Please copy exactly the lines that run from the start of the entries to the line containing "0] ++ [Reg.FATAL_RECORD_RECORD.key 0]", inclusive.

----------

-- ==== Sys2Proof/Machine/BootOps.lean ====
section
/-! DEFINITION. Resets, start-up, the image and its checks, identity (chapters 19 and 20, R414). -/

namespace Sys2Proof.Machine

/-- Whether the control cores or the starter answer: the rails are up, PERST_N is deasserted, the clocks run. -/
def Device.awake (d : Device) : Bool := d.life.powered && d.life.rails && !d.life.stopped && d.pins.perstN

def Device.stage (d : Device) : Nat := d.rd Reg.BOOT_STATUS_STAGE
def Device.setBoot (d : Device) (b : Boot) : Device := { d with boot := b }

/-! The PCIe link -/

/-- The widths and rates of Table 15-1, the rates in tenths of GT/s. -/
def pcieWidths : List Nat := [16, 8, 4, 2, 1]
def pcieRates : List Nat := [640, 320, 160, 80, 50, 25]

/-- The PCIe link trains (R378, R394); `crs`: configuration requests complete with Request Retry Status. -/
def Device.linkUp (d : Device) (crs : Bool) : Device :=
  { d with pcie := { d.pcie with up := true, crs := crs, lanes := pcieWidths.getD (Config.pcieWidth d.clock.now).val 0,
                                 rate := pcieRates.getD (Config.pcieRate d.clock.now).val 0 } }

/-- Whether memory requests of the host can reach a function's BARs. -/
def Device.hostOpen (d : Device) (fn : Nat) : Bool :=
  d.awake && d.pcie.up && !d.pcie.crs && d.fnExists fn && !d.life.rindDead

/-- Whether a function is being reset, so that memory requests to it complete with Unsupported Request (R391). -/
def Device.inReset (d : Device) (fn : Nat) : Bool := d.pcie.flr.testBit fn || (fn != 0 && d.pcie.flr.testBit 0)

/-- A configuration request to a function: Request Retry Status during start-up and while the function is being reset (R391, R394), else its
effect. -/
def Device.cfgReq (d : Device) (fn : Nat) (f : Device → Device) : Device :=
  if !(d.awake && d.pcie.up && d.fnExists fn && !d.life.rindDead) then d
  else if d.pcie.crs || d.inReset fn then d.emit (.completion fn .rrs [])
  else f d

/-- The keys of the fields that a warm reset and PERST_N keep (R250, R414, R455, R456, R470). -/
def keptKeys : List Nat :=
  [Reg.COH_FATAL_VALID.key 0] ++ [Reg.COH_FATAL_CAUSE.key 0] ++ [Reg.COH_FATAL_REPORTER.key 0] ++ [Reg.COH_FATAL_SUSPECT.key 0]
    ++ [Reg.COH_FATAL_SLICE.key 0] ++ [Reg.COH_FATAL_TIME_US.key 0] ++ [Reg.COH_FATAL_ADDR_LINE.key 0] ++ [Reg.FATAL_RECORD_RECORD.key 0]
    ++ [Reg.POWER_MEAS_CAP_W.key 0] ++ [Reg.POWER_STATUS_MODE.key 0] ++ [Reg.POWER_STATUS_OP_MAX.key 0]
    ++ [Reg.POWER_STATUS_AGEING_LIMIT.key 0]

/-- The levels at the strap pins change; that alone has no effect (R344). -/
def Device.setLevels (d : Device) (s : Straps) : Device := { d with pins := { d.pins with levels := s } }

/-- The straps take effect: KLZ_ID, and this module's own route entry (R344, R375). -/
def Device.sampleStraps (d : Device) (s : Straps) : Device :=
  let d := { d with pins := { d.pins with straps := s } }
  let d := (d.wr Reg.KLZ_ID_SLOT 0 s.slot.toNat).wr Reg.KLZ_ID_BOARD 0 s.board.toNat
  let d := (d.wr Reg.KLZ_ID_MGR_EN 0 (b2n s.mgrEn)).wr Reg.KLZ_ID_CHIP 0 (s.board.toNat * 8 + s.slot.toNat)
  d.wr Reg.KLZ_RT_PRIMARY (s.board.toNat * 8 + s.slot.toNat) 8

/-- The registers whose value depends on the part (R31, R418). -/
def Device.partRegs (d : Device) : Device :=
  if d.ms then (d.wr Reg.HOOP_MEMQ_HBM_QUOTA 0 864).wr Reg.ERRQ_BASE_ADDR 0 (reserveAddr true) else d

/-- What a warm reset and PERST_N leave (R414, R425, R471): the part, the pins, the kept fields, the local timer; memory is
undefined, everything else starts anew. -/
def Device.reset (d : Device) (s : Straps) : Device :=
  let r : Device :=
    { ms := d.ms
      regs := d.regs.filter (fun x => keptKeys.contains x.1)
      mem := Memory.undefinedSince d.fresh, fresh := d.fresh + 1
      out := d.out
      life := { powered := d.life.powered, rails := d.life.rails, stopped := d.life.stopped, age := d.life.age, short := d.life.short, failed := d.life.failed }
      clock := { now := d.clock.now, tickAt := d.clock.now }
      pins := { d.pins with alert := false, alertAt := none }
      boot := { startAt := d.clock.now, pulse := d.boot.pulse } }
  (r.sampleStraps s).partRegs

/-- Start-up begins (R471). -/
def Device.beginStartup (d : Device) (s : Straps) : Device :=
  let r := (d.reset s).linkUp true
  r.setBoot { r.boot with starting := true }

/-! The image -/

def imgKeyIndex (b : Bytes) : Nat := fieldLe b 6 1
def imgSvn (b : Bytes) : Nat := fieldLe b 8 4
def imgBodyLen (b : Bytes) : Nat := fieldLe b 12 4
def imgSigned (b : Bytes) : Bytes := slice b 0 256

/-- The image checks of Table 19-3 in order: 0 when all pass, else CAUSE (R477). -/
def imageCause (f : Fuses) (b : Bytes) : Nat :=
  let i := imgKeyIndex b
  let key := slice b 72 96
  let lms := slice b 168 56
  if !(fieldLe b 0 4 == 0x54484657 && fieldLe b 4 2 == 1 && fieldLe b 7 1 < 16 && zeroAt b 224 32 && zeroAt b 3020 1076
      && imgSvn b ≤ 128 && 1 ≤ imgBodyLen b && imgBodyLen b ≤ 58716160 && b.length == 4096 + imgBodyLen b) then 1
  else if i > 3 || f.revoked.testBit i || (Config.sha384 key).toNat != (f.ecdsaDigests.drop i).headD 0
      || (Config.sha384 lms).toNat != (f.lmsDigests.drop i).headD 0 then 2
  else if !Config.ecdsaVerify key (slice b 256 96) (Config.sha384 (imgSigned b)) then 3
  else if !Config.lmsVerify lms (slice b 352 2668) (imgSigned b) then 4
  else if imgSvn b < f.rollback then 5
  else if (Config.sha384 (b.drop 4096)).toNat != fieldLe b 24 48 then 6
  else 0

/-- A digest as the 48 bytes a little-endian field holds. -/
def digestBytes (v : BitVec 384) : Bytes := le 48 v.toNat

/-- Measurements 1 to 3 (Table 19-4): starter ROM, signed part, BODY_DIGEST. -/
def Device.measured (d : Device) : Bytes :=
  digestBytes Config.starterDigest ++ digestBytes (Config.sha384 (imgSigned d.boot.header)) ++ slice d.boot.header 24 48

/-- The certificate chain of slot 0 (R481): its length, two reserved bytes, the digest of the root and the certificates. The layout is
PRESUMED; log entry 34. -/
def Device.chain (d : Device) : Bytes :=
  let c := d.boot.certs.flatten
  le 2 (52 + c.length) ++ le 2 0 ++ digestBytes (Config.sha384 (d.boot.certs.headD [])) ++ c

/-- A signature of the key engine (R481): by the alias key, before the firmware runs by the device key. -/
def KeyEngine.sign (e : KeyEngine) (m : Bytes) : Bytes :=
  match e.alias_, e.device with
  | some k, _ => Config.ecdsaSign k m
  | none, some k => Config.ecdsaSign k m
  | none, none => []

/-- The starter reads the secret and derives the device key; the chain ends at the device certificate of the OTP (R481). -/
def Device.deriveDevice (d : Device) (nv : NonVol) : Device :=
  let k := Config.kdf nv.fuses.secret []
  let body := nv.flash.image.drop 4096
  d.setBoot { d.boot with engine := { secret := some nv.fuses.secret, device := some k, devicePub := Config.publicKey k }
                          certs := [Config.carried false body, Config.carried true body, nv.otp] }

/-- The alias key is derived from the secret and the digest of measurements 1 to 3 and certified by the device key; the device private key and the
secret leave the key engine before the firmware runs (R481). -/
def Device.deriveAlias (d : Device) : Device :=
  match d.boot.engine.secret, d.boot.engine.device with
  | some x, some k =>
    let a := Config.kdf x (digestBytes (Config.sha384 d.measured))
    let pub := Config.publicKey a
    d.setBoot { d.boot with engine := { d.boot.engine with secret := none, device := none, alias_ := some a, aliasPub := pub }
                            certs := d.boot.certs ++ [Config.certify k pub] }
  | _, _ => d

/-- CAUSE and DETAIL of start-up or of a check. -/
def Device.setCause (d : Device) (cause detail : Nat) : Device :=
  let d := (d.wr Reg.BOOT_STATUS_CAUSE 0 cause).wr Reg.BOOT_STATUS_DETAIL 0 detail
  d.setBoot { d.boot with lastCause := cause + 256 * detail }

/-- Start-up ends in a stage (R472 to R474, R479). -/
def Device.endStartup (d : Device) (stage : Nat) : Device :=
  let d := (d.wr Reg.BOOT_STATUS_STAGE 0 stage).wr Reg.BOOT_STATUS_BOOT_MS 0 ((d.clock.now - d.boot.startAt) / 1000000)
  let d := d.setBoot { d.boot with starting := false }
  { d with pcie := { d.pcie with crs := false } }

/-- A byte of the 64 MiB flash (R475): the image area, 56 MiB from 0; the presets, 1 MiB from 0x380_0000, in 64 places of 16,384 bytes by slot and port
(DESIGN CHOICE; log entry 11); the rest, and what nothing has programmed, erased. -/
def Flash.byte (x : Flash) (a : Nat) : Byte :=
  if a < 0x3800000 then x.image.getD a 0xFF
  else if a < 0x3900000 then (Tab.get [] x.presets ((a - 0x3800000) / 16384)).getD (a % 16384) 0xFF
  else 0xFF

/-- The fuse maps of cores and presses in the repair-status registers (R17, R193, R236). -/
def Device.loadRepair (d : Device) (f : Fuses) : Device :=
  let d := f.off.foldl (fun d x =>
    let phys := (List.range 66).filter (fun k => k != x.2.1 && k != x.2.2)
    let d := (d.wr Reg.DIE_REPAIR_OFF0 x.1 x.2.1).wr Reg.DIE_REPAIR_OFF1 x.1 x.2.2
    (List.range 64).foldl (fun d c => d.wr Reg.CORE_REPAIR_PHYS (64 * x.1 + c) (phys.getD c 0)) d) d
  let used := fun (a b : Nat) => b2n (a != 0xFF) + b2n (b != 0xFF)
  f.spare.foldl (fun d x =>
    let d := (d.wr Reg.CORE_REPAIR_ROW_OUT0 x.1 x.2.row0).wr Reg.CORE_REPAIR_ROW_OUT1 x.1 x.2.row1
    let d := (d.wr Reg.CORE_REPAIR_COL_OUT0 x.1 x.2.col0).wr Reg.CORE_REPAIR_COL_OUT1 x.1 x.2.col1
    (d.wr Reg.CORE_REPAIR_ROW_SPARES x.1 (used x.2.row0 x.2.row1)).wr Reg.CORE_REPAIR_COL_SPARES x.1 (used x.2.col0 x.2.col1)) d

/-- The firmware takes the equaliser presets of this module's slot from the flash (R23, R485). -/
def Device.loadPresets (d : Device) (x : Flash) : Device :=
  let slot := d.rd Reg.KLZ_ID_SLOT
  d.setKlz { d.klz with presets := (List.range 8).foldl (fun t p => Tab.put [] t p (Tab.get [] x.presets (8 * slot + p))) [] }

/-- READY (R472, R473, Table 19-7): the alias key is certified, memory is 0, the replacement generators are seeded, the module has its role, every
Klozar port trains from its preset, the operating point is OP8. -/
def Device.becomeReady (d : Device) (f : Fuses) (flash : Flash) : Device :=
  let d := { d with mem := Memory.zeroed
                    cores := (List.range 256).map (fun k => (k, { gen := l1Seed (Tab.get 0 f.serials (k / 64)) (k % 64) : Core })) }
  let d := (d.setBoot { d.boot with header := slice flash.image 0 4096 }).deriveAlias.setHstat 0 d.newHstat
  let mgr := d.pins.straps.mgrEn
  let d := d.wr Reg.KLZ_ID_ROLE 0 (if mgr then 2 else 1)
  let d := if mgr then d.setKlz { d.klz with boardUp := some d.ownChip, faultMap := [(d.rd Reg.KLZ_ID_SLOT, List.replicate 8 1)] } else d
  let d := (List.range 8).foldl (fun d p => (d.presetEq p).wr Reg.KLZ_PORT_STATUS_STATE p 1) (d.loadPresets flash)
  let d := d.wr Reg.POWER_STATUS_POINT 0 8
  let d := d.setPower { goal := 8 }
  let d := d.wr Reg.POWER_STATUS_CEILING 0 (d.rd Reg.POWER_STATUS_OP_MAX)
  d.endStartup 4

/-- An hour in ns. -/
def hourNs : Nat := 3600000000000

/-- Powered time passes: the hours since the last counter bit (R468, R470). -/
def Device.ageOne (d : Device) : Device :=
  let d := { d with life := { d.life with age := d.life.age + 1 } }
  if d.life.age % hourNs = 0 then (List.range 5).foldl (fun d r => d.wr Reg.AGEING_HOURS r (d.rd Reg.AGEING_HOURS r + 1)) d else d

/-- The AGEING registers as the fuses give them (R468, R470). -/
def Device.loadAgeing (d : Device) (f : Fuses) : Device :=
  let d := (List.range 5).foldl (fun d r =>
    let t := (f.trim.drop r).headD 0
    let d := d.wr Reg.AGEING_BASELINE_MV r ((f.baseline.drop r).headD 0)
    let d := d.wr Reg.AGEING_HOURS r (200 * f.hours + d.life.age / hourNs)
    (d.wr Reg.AGEING_TRIM_MV r t).wr Reg.AGEING_LIMIT r (b2n (t ≥ 48))) d
  d.wr Reg.POWER_STATUS_AGEING_LIMIT 0 (b2n (f.trim.any (· ≥ 48)))

/-- Whether a fault of start-up is one of Table 19-3, with its DETAIL in range. -/
def bootFault (c detail : Nat) : Bool :=
  (c == 0x10 && detail < 24) || (c == 0x11 && detail == 0) || (c == 0x12 && detail < 4) || (c == 0x13 && detail == 0)
    || (c == 0x14 && detail < 5) || (c == 0x15 && detail == 0)

/-- Start-up ends in FAILED (R474). -/
def Device.failStartup (d : Device) (x : Nat × Nat) : Device :=
  { (d.setCause x.1 x.2).endStartup 6 with life := { d.life with failed := some x } }

/-- Start-up runs in the order of Table 19-1: FAILED on a fault that shows before the image is read (0x13 to 0x15), RECOVERY when a check of the image
fails, FAILED on a fault that shows after it (0x10 to 0x12), else READY. A fault that has ended a start-up in FAILED shows again until the power is
cycled: from FAILED the module never reaches READY (R474; DEDUCED, log entry 11). -/
def Device.startup (d : Device) (nv : NonVol) (fault : Option (Nat × Nat)) : Device :=
  let d := ((d.loadAgeing nv.fuses).loadRepair nv.fuses).deriveDevice nv
  let fault := match d.life.failed with | some x => some x | none => fault
  let c := imageCause nv.fuses nv.flash.image
  match fault with
  | some x => if 0x13 ≤ x.1 ∨ c = 0 then d.failStartup x else (d.setCause c 0).endStartup 5
  | none => if c = 0 then d.becomeReady nv.fuses nv.flash else (d.setCause c 0).endStartup 5

end Sys2Proof.Machine
end

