-- ==== Sys2Proof/Machine/EntryOps.lean ====
section
/-! DEFINITION. Queues and their slots: doorbells, the mapper, fetch, the start of an entry and its retirement (R52 to R55, R61 to R77,
R90 to R96). -/

namespace Sys2Proof.Machine

/-! Slots -/

/-- Whether all that remains of a queue is one unsatisfied FENCE_WAIT or EVENT_WAIT (R35, Table 3-7). -/
def Queue.onlyWaits (x : Queue) : Bool :=
  match x.entries with
  | [e] => e.started && e.done.isNone && (entOp e.bytes == 0x05 || entOp e.bytes == 0x08)
  | _ => false

/-- The state of a mapped slot by its condition, with the re-check of R76 where it has fetched up to its cached write pointer. The
steps of the re-check are one: IDLE_PENDING is left in the same command. -/
def Device.settleSlot (d : Device) (q : Nat) : Device :=
  match d.slotOfQueue q with
  | none => d
  | some s =>
    let x := d.queue q
    let y := d.slot s
    let none_ := x.entries.isEmpty
    if x.state ≠ 2 then d.setSlotState s (if none_ then 3 else if x.onlyWaits then 4 else 1)
    else if x.chain.isSome || y.cached != x.rptr then d.setSlotState s 1
    else
      let d := d.setQueue q { x with rung := false }
      if x.shadow ≠ y.cached then (d.setSlot s { y with cached := x.shadow }).setSlotState s 1
      else d.setSlotState s (if none_ then 3 else if x.onlyWaits then 4 else 1)

/-- Slots that a hoop holds. -/
def Device.slotsOf (d : Device) (h : Nat) : Nat :=
  (d.work.slots.filter (fun (x : Nat × Slot) => x.2.state != 0 && (d.queue x.2.queue).hoop == h)).length

/-- SLOT_MAX of a hoop: the value 128 is encoded 0 (R58). -/
def Device.slotMax (d : Device) (h : Nat) : Nat := if d.rd Reg.HOOP_CFG_SLOT_MAX h = 0 then 128 else d.rd Reg.HOOP_CFG_SLOT_MAX h

/-- The dependency state of a queue (R35): opcode, index and awaited value, or target, of its unsatisfied wait. -/
def Queue.waitOf (x : Queue) : Option (Nat × Nat × Nat) :=
  if x.onlyWaits then
    x.entries.head?.map (fun e => (entOp e.bytes, fieldLe e.bytes 8 4, if entOp e.bytes = 0x05 then fieldLe e.bytes 16 8 else e.target))
  else none

/-- The queue leaves its slot (R35): read pointer, shadow and dependency state are saved in its context. -/
def Device.unmap (d : Device) (s : Nat) : Device :=
  let q := (d.slot s).queue
  let d := d.setSlot s { state := 0, since := d.clock.now }
  d.modQueue q (fun x => { x with state := if x.state = 2 then 1 else x.state, ctx := some ⟨x.rptr, x.shadow, x.waitOf⟩ })

/-- The candidates of R75, in the order in which they are taken. -/
def Device.candidates (d : Device) : List Nat :=
  let c := (d.work.queues.filter (fun (x : Nat × Queue) => x.2.state == 1 && d.hoopState x.2.hoop == 1 && x.2.shadow != x.2.rptr
    && (d.slotOfQueue x.1).isNone && d.slotsOf x.2.hoop < d.slotMax x.2.hoop)).map (·.1)
  let c := c.filter (· > d.work.lastMapped) ++ c.filter (· ≤ d.work.lastMapped)
  let low := fun q => d.slotsOf (d.queue q).hoop < d.rd Reg.HOOP_CFG_SLOT_MIN (d.queue q).hoop
  let adm := fun q => d.maskAdmits (d.queue q).hoop (d.queue q).cls
  let rank := fun q => (if low q then 0 else 2) + (if adm q then 0 else 1)
  (List.range 4).flatMap (fun r => c.filter (fun q => rank q == r))

/-- The slot that a candidate receives (R75): a free one, else a victim. -/
def Device.slotFor (d : Device) (q : Nat) : Option Nat :=
  let h := (d.queue q).hoop
  let all := List.range 128
  match all.find? (fun s => (d.slot s).state == 0) with
  | some s => some s
  | none =>
    let of_ := fun s => (d.queue (d.slot s).queue).hoop
    let may := fun st => all.filter (fun s => (d.slot s).state == st &&
      (of_ s == h || d.slotsOf (of_ s) > d.rd Reg.HOOP_CFG_SLOT_MIN (of_ s)))
    let oldest := fun (l : List Nat) => l.foldl (fun (b : Option Nat) s => match b with
      | none => some s
      | some t => if (d.slot s).since < (d.slot t).since then some s else b) none
    let best := fun (l : List Nat) =>
      match oldest (l.filter (fun s => !d.maskAdmits (of_ s) (d.queue (d.slot s).queue).cls)) with
      | some s => some s
      | none => oldest l
    match best (may 3) with
    | some s => some s
    | none => best (may 4)

/-- Map a queue to a slot: it enters FETCH with what its context restores (R35, R75). A doorbell since then stands in the shadow that
the rind die holds for every queue (R72). -/
def Device.mapTo (d : Device) (q s : Nat) : Device :=
  let d := if (d.slot s).state = 0 then d else d.unmap s
  let d := d.setSlot s { queue := q, state := 1, cached := (d.queue q).shadow, since := d.clock.now }
  let d := d.modQueue q (fun x => { x with state := 2, rptr := match x.ctx with | some c => c.rptr | none => x.rptr, ctx := none })
  { d with work := { d.work with lastMapped := q } }

/-- Map candidates until none can be mapped; the fuel is the number of slots. -/
def Device.mapAll (d : Device) : Nat → Device
  | 0 => d
  | fuel + 1 =>
    match d.candidates.findSome? (fun q => (d.slotFor q).map (fun s => (q, s))) with
    | none => d
    | some (q, s) => Device.mapAll (d.mapTo q s) fuel

/-- A run of the mapper (R75, R76): slots whose queue has been rung return to FETCH, then candidates are mapped. -/
def Device.mapperRun (d : Device) : Device :=
  let woken := (d.work.slots.filter (fun (x : Nat × Slot) => x.2.state ≥ 3 && (d.queue x.2.queue).rung && (d.queue x.2.queue).state == 2
    && d.hoopState (d.queue x.2.queue).hoop == 1)).map (·.1)
  let d := woken.foldl (fun d s =>
    (d.setSlot s { d.slot s with cached := (d.queue (d.slot s).queue).shadow }).setSlotState s 1) d
  d.mapAll 128

/-- A write pointer reaches the shadow of a queue (R72, R172); discarded while its hoop drains or scrubs (R391). -/
def Device.ringNow (d : Device) (q value : Nat) : Device :=
  let x := d.queue q
  if x.state = 0 ∨ d.hoopState x.hoop ≥ 3 then d
  else
    let value := value % 2 ^ 32
    if ringDiff 32 value x.rptr > 2 ^ x.sizeLog2 ∨ ringDiff 32 value x.shadow ≥ 2 ^ 31 then
      d.post { code := 0x11, hoop := x.hoop, queue := q, detail := le 4 value ++ le 4 x.shadow ++ le 4 x.rptr }
    else d.setQueue q { x with shadow := value, rung := true }

/-- How long a doorbell of a queue waits behind earlier ones of the queue that a perturbation delays (Table 17-9). -/
def Device.ringBehind (d : Device) (q : Nat) : Nat :=
  d.stat.late.foldl (fun t x => match x.2 with
    | .doorbell p _ => if p = q then Nat.max t (x.1 - d.clock.now) else t
    | _ => t) 0

/-- The effect of a write pointer rung at a queue, a candidate event of DOORBELL (R72, R172, Table 17-9). -/
def Device.ring (d : Device) (q value : Nat) : Device :=
  let x := d.queue q
  if x.state = 0 ∨ d.hoopState x.hoop ≥ 3 then d
  else (d.perturb 4 x.hoop).lateOr (Nat.max (d.perturbDelay 4 x.hoop) (d.ringBehind q)) (.doorbell q value) (fun d => d.ringNow q value)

----------

Answer space:
-- ==== Sys2Proof/Machine/BootOps.lean ====
section
/-! DEFINITION. Resets, start-up, the image and its checks, identity (chapters 19 and 20, R414). -/

namespace Sys2Proof.Machine

/-- Whether the control cores or the starter answer: the rails are up, PERST_N is deasserted, the clocks run. -/
def Device.awake (d : Device) : Bool := d.life.powered && d.life.rails && !d.life.stopped && d.pins.perstN

def Device.stage (d : Device) : Nat := d.rd Reg.BOOT_STATUS_STAGE
def Device.setBoot (d : Device) (b : Boot) : Device := { d with boot := b }

/-! The PCIe link -/

/-- The widths and rates of Table 15-1, the rates in tenths of GT/s. -/
def pcieWidths : List Nat := [16, 8, 4, 2, 1]
def pcieRates : List Nat := [640, 320, 160, 80, 50, 25]

/-- The PCIe link trains (R378, R394); `crs`: configuration requests complete with Request Retry Status. -/
def Device.linkUp (d : Device) (crs : Bool) : Device :=
  { d with pcie := { d.pcie with up := true, crs := crs, lanes := pcieWidths.getD (Config.pcieWidth d.clock.now).val 0,
                                 rate := pcieRates.getD (Config.pcieRate d.clock.now).val 0 } }

/-- Whether memory requests of the host can reach a function's BARs. -/
def Device.hostOpen (d : Device) (fn : Nat) : Bool :=
  d.awake && d.pcie.up && !d.pcie.crs && d.fnExists fn && !d.life.rindDead

/-- Whether a function is being reset, so that memory requests to it complete with Unsupported Request (R391). -/
def Device.inReset (d : Device) (fn : Nat) : Bool := d.pcie.flr.testBit fn || (fn != 0 && d.pcie.flr.testBit 0)

/-- A configuration request to a function: Request Retry Status during start-up and while the function is being reset (R391, R394), else its
effect. -/
def Device.cfgReq (d : Device) (fn : Nat) (f : Device → Device) : Device :=
  if !(d.awake && d.pcie.up && d.fnExists fn && !d.life.rindDead) then d
  else if d.pcie.crs || d.inReset fn then d.emit (.completion fn .rrs [])
  else f d

/-- The keys of the fields that a warm reset and PERST_N keep (R250, R414, R455, R456, R470). -/
def keptKeys : List Nat :=
  [Reg.COH_FATAL_VALID.key 0] ++ [Reg.COH_FATAL_CAUSE.key 0] ++ [Reg.COH_FATAL_REPORTER.key 0] ++ [Reg.COH_FATAL_SUSPECT.key 0]
    ++ [Reg.COH_FATAL_SLICE.key 0] ++ [Reg.COH_FATAL_TIME_US.key 0] ++ [Reg.COH_FATAL_ADDR_LINE.key 0] ++ [Reg.FATAL_RECORD_RECORD.key 0]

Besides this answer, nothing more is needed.